Для начала разморозьте изолированные образцы плазмы крови при температуре 37 градусов Цельсия. Перелейте по 100 микролитров каждого образца плазмы в пробирки объемом 1,5 миллилитра. Добавьте по одному миллилитру буфера HBSA, не содержащего кальция, в каждую пробирку.
Центрифугируйте образцы при 20 000 г в течение 15 минут при четырех градусах Цельсия. Аспирируйте надосадочную жидкость до 20 микролитров, не нарушая гранулы. Затем добавьте по одному миллилитру буфера HBSA, не содержащего кальция, в каждую пробирку.
Затем пипеткой вверх и вниз, чтобы восстановить гранулу.
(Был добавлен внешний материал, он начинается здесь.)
-- ==== Sys2Proof/Machine/HostCalls.lean ====
section
/-! DEFINITION. The host control interface (70_reset_and_hazards.md R280 to R290): what a host may
do to the core between steps, and what it gets back. -/

namespace Sys2Proof.Machine

/-- R280: `construct()`. -/
def construct : State := State.reset

/-- R282: the cells of an image, `MEM[o + i] <- words[i]`. -/
def copyWords (m : Memory) (o : Nat) : List Word → Memory
  | [] => m
  | w :: ws => copyWords (m.setCell o w) (o + 1) ws

/-- R282: `load_image(words, origin)`. Out of range it writes no cell and the error goes to the host
alone (R286). -/
def loadImage (words : List Word) (origin : Nat) (s : State) : Except ErrorKind State :=
  if origin + words.length ≤ memorySize then .ok (s.setMem (copyWords s.mem origin words))
  else .error .outOfBounds

/-- R283: `set_pc(addr)`. Out of range `pc` is unchanged and the error goes to the host alone. -/
def hostSetPc (addr : Nat) (s : State) : Except ErrorKind State :=
  if addr < memorySize then .ok (s.setPc (BitVec.ofNat 16 addr)) else .error .outOfBounds

/-- R285: what `step()` and `run()` return. -/
inductive StepResult where
  | continue
  | halted
  | error (k : ErrorKind)
deriving DecidableEq, Repr

/-- R31: the result a step with this status behind it returns. -/
def resultOf : Status → StepResult
  | .running => .continue
  | .halted => .halted
  | .error k => .error k

/-- R285: `step()` with the result the host gets. -/
def hostStep (s : State) : Host.Outcome (StepResult × State) Fault Refusal :=
  match step s with
  | .next t => .next (resultOf t.status, t)
  | .fault f => .fault f
  | .refused r => .refused r

/-- R83, R285: `run()`, at most `fuel` steps of it: `none` when none of them ended the run. -/
def hostRun : (fuel : Nat) → State → Host.Outcome (Option (StepResult × State)) Fault Refusal
  | 0, _ => .next none
  | fuel + 1, s =>
    match hostStep s with
    | .next (.continue, t) => hostRun fuel t
    | .next (r, t) => .next (some (r, t))
    | .fault f => .fault f
    | .refused r => .refused r

/-- R287: what the snapshot shows. -/
structure Snapshot where
  regs : Regs
  pc : Word
  cond : BitVec 3
  mem : Memory
  status : Status
deriving DecidableEq, Repr

/-- R287: the read-only snapshot, between steps. -/
def snapshot (s : State) : Snapshot where
  regs := s.regs
  pc := s.pc
  cond := s.cond
  mem := s.mem
  status := s.status

/-- R284: big-endian 16-bit words; `none` for an odd number of bytes, which the spec does not
define (N19, log entry 8). -/
def wordsOfBytes : List Byte → Option (List Word)
  | [] => some []
  | [_] => none
  | hi :: lo :: rest => (wordsOfBytes rest).map ((hi ++ lo) :: ·)

/-- R284: an image file's origin and words; `none` for an image with no first word (N19). -/
def parseImage (bytes : List Byte) : Option (Word × List Word) :=
  match wordsOfBytes bytes with
  | some (origin :: words) => some (origin, words)
  | some [] => none
  | none => none

/-- R290: construct, load an image file's bytes, and set the program counter to its origin. -/
def boot (bytes : List Byte) : Option (Except ErrorKind State) :=
  (parseImage bytes).map fun (origin, words) =>
    match loadImage words origin.toNat construct with
    | .error e => .error e
    | .ok s => hostSetPc origin.toNat s

end Sys2Proof.Machine
end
Сделайте вихревыми движениями каждую трубку на несколько секунд, чтобы обеспечить равномерное распределение внеклеточных пузырьков. Затем центрифугируйте при 20 000 г в течение 15 минут при четырех градусах Цельсия.
Снова отсасывайте надосадочную жидкость до 20 микролитров, не нарушая гранулы. Затем восстановите гранулу в 80 микролитрах буфера HBSA, не содержащего кальция. Пипеткой двигайте суспензию вверх и вниз, чтобы получить равномерную суспензию.
Чтобы измерить активность фактора ткани внеклеточных везикул, сначала пипеткой введут 40 микролитров образца внеклеточного везикулы в две лунки 96-луночного планшета. В первую лунку добавьте 11 микролитров ингибирующего мышиного античеловеческого TF IgG. В другую лунку добавьте 11 микролитров контрольного мышиного IgG.
После инкубации добавьте в каждую лунку по 50 микролитров раствора факторной смеси. Накройте тарелку пленкой, затем выдержите тарелку в течение двух часов при температуре 37 градусов Цельсия. Добавьте 25 микролитров буфера HBSA EDTA, чтобы остановить выработку фактора Xa.
Восстановите хромогенный субстрат в дистиллированной воде до концентрации четырех миллимолей. Теперь добавьте в каждую лунку по 25 микролитров хромогенного субстрата. Накройте тарелку пленкой, а затем оберните ее алюминиевой фольгой.
Выдерживайте тарелку при температуре 37 градусов Цельсия в течение 15 минут. Затем центрифугируйте планшет при 1,500 г в течение одной минуты, чтобы удалить любые пузырьки. Затем поместите пластину в считыватель пластин с температурой 405 нанометров.
Используйте стандартную кривую, полученную с помощью релипидированного рекомбинантного тканевого фактора, для преобразования генерации фактора Xa для каждой скважины. Затем рассчитайте генерацию фактора Xa, зависящего от тканевого фактора. Шесть из 11 доноров были ответившими на липополисахариды со средним и высоким уровнем липополисахарида, в то время как пять из 11 доноров были с низким уровнем липополисахаридов.